* [Required work] With the records below as your source, retype each line exactly from the top down to the line that contains "obtain ⟨total, -⟩", and include that line.

[Extracted entries]

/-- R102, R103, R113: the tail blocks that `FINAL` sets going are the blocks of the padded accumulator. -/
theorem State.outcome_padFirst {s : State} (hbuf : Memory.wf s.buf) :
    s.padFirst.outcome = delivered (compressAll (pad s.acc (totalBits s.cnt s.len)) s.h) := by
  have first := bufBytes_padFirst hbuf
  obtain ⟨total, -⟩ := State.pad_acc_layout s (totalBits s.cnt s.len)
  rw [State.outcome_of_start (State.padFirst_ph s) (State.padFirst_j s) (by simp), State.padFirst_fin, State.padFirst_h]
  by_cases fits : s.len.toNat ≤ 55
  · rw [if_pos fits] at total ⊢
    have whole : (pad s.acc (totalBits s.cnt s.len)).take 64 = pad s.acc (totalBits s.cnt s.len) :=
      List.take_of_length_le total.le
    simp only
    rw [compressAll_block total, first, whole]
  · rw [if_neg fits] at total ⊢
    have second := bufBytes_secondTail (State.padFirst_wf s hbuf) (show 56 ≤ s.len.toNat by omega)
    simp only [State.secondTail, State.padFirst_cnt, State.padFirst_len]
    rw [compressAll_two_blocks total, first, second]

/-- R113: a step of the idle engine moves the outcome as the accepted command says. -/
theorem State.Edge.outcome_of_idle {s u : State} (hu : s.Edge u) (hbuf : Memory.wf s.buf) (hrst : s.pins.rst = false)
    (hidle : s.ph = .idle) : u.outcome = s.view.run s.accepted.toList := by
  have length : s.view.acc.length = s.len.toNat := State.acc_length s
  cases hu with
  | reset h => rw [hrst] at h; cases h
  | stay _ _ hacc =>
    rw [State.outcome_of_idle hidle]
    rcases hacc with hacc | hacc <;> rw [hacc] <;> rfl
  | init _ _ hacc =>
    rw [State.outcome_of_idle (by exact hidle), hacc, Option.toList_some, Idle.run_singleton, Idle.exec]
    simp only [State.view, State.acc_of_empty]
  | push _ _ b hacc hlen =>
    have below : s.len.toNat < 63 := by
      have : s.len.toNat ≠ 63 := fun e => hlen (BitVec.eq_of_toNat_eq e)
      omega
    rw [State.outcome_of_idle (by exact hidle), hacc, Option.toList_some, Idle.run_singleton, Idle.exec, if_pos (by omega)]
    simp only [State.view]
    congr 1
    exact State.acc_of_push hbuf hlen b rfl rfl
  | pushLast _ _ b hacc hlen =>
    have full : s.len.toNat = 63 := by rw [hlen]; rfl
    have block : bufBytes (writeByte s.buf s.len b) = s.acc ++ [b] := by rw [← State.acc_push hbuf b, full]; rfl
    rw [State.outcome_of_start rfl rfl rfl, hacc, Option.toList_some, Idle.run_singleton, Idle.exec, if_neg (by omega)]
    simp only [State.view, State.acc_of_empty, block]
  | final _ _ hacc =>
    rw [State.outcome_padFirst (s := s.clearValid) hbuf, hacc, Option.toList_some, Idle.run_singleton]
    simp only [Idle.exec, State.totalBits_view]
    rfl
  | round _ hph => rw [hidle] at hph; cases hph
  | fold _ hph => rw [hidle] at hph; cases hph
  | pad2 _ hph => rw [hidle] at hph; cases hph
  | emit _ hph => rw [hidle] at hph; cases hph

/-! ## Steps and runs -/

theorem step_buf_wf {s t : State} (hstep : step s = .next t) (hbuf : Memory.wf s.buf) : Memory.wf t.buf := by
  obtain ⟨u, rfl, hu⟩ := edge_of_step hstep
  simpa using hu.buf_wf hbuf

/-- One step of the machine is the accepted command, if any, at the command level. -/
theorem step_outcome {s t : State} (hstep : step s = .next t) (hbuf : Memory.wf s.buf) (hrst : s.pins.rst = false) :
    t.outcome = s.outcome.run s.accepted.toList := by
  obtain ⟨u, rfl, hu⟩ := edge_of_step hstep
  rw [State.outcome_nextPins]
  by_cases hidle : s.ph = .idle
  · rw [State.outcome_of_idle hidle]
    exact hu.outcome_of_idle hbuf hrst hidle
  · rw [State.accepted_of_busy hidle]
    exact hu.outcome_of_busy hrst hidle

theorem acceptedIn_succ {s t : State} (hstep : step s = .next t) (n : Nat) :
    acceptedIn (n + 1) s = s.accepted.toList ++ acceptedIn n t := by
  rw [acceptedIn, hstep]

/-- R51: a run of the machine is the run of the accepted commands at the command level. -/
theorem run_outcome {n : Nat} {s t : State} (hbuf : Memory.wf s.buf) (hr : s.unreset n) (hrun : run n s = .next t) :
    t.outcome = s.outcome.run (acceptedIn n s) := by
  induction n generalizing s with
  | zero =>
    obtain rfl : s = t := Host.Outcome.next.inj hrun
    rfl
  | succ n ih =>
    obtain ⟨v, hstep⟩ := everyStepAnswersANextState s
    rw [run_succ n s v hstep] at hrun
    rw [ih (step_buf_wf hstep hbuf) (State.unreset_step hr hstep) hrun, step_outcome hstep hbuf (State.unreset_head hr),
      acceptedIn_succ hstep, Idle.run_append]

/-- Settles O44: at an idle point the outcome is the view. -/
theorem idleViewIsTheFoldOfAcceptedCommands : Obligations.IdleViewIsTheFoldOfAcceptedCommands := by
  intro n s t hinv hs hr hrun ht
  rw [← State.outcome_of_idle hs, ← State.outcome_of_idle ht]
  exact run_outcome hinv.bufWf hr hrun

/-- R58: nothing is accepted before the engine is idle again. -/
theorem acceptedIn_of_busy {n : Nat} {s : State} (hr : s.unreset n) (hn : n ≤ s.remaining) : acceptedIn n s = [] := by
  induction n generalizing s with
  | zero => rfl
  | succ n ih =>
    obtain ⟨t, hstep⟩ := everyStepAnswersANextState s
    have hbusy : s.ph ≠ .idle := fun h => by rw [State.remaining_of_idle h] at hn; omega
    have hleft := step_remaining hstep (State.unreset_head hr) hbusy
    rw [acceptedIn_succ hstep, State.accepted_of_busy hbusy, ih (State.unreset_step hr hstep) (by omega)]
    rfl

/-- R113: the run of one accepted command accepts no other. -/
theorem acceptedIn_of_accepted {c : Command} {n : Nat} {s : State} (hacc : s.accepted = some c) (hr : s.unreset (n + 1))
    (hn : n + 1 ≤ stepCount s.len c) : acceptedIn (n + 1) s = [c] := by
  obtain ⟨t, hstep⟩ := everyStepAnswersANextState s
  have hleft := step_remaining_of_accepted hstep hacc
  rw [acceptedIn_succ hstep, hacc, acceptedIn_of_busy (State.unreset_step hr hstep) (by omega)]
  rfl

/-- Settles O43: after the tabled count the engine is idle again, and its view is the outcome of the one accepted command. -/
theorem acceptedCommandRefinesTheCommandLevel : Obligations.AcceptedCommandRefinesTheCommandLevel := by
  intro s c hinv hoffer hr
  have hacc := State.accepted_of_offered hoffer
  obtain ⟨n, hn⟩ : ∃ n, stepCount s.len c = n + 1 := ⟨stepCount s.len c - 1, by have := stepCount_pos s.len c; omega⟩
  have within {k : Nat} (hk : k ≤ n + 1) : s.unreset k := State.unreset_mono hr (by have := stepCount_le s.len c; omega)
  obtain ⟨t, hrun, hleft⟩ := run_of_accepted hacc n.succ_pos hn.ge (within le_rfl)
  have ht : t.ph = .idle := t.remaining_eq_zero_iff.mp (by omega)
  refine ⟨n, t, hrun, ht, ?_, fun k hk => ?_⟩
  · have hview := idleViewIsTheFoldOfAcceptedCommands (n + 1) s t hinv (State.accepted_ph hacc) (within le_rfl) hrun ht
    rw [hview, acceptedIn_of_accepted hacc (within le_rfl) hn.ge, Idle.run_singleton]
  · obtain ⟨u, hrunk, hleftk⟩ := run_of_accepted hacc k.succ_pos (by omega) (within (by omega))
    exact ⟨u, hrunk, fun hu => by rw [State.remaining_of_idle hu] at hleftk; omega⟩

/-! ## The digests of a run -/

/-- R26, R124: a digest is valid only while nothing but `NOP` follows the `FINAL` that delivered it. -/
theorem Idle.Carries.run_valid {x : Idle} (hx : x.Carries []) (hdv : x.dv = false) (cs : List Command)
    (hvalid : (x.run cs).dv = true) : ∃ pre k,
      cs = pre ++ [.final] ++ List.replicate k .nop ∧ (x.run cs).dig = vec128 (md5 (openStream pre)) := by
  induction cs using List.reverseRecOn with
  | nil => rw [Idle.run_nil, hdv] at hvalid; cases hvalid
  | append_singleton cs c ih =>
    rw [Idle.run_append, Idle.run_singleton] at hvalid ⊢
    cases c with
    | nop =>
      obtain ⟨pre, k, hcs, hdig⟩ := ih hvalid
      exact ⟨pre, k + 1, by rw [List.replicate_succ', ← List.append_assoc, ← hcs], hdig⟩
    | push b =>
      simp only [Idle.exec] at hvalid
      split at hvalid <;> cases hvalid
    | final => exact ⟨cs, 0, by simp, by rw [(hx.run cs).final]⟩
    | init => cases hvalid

[/Extracted entries]

* [Written solution]
/-- R102, R103, R113: the tail blocks that `FINAL` sets going are the blocks of the padded accumulator. -/
theorem State.outcome_padFirst {s : State} (hbuf : Memory.wf s.buf) :
    s.padFirst.outcome = delivered (compressAll (pad s.acc (totalBits s.cnt s.len)) s.h) := by
  have first := bufBytes_padFirst hbuf
  obtain ⟨total, -⟩ := State.pad_acc_layout s (totalBits s.cnt s.len)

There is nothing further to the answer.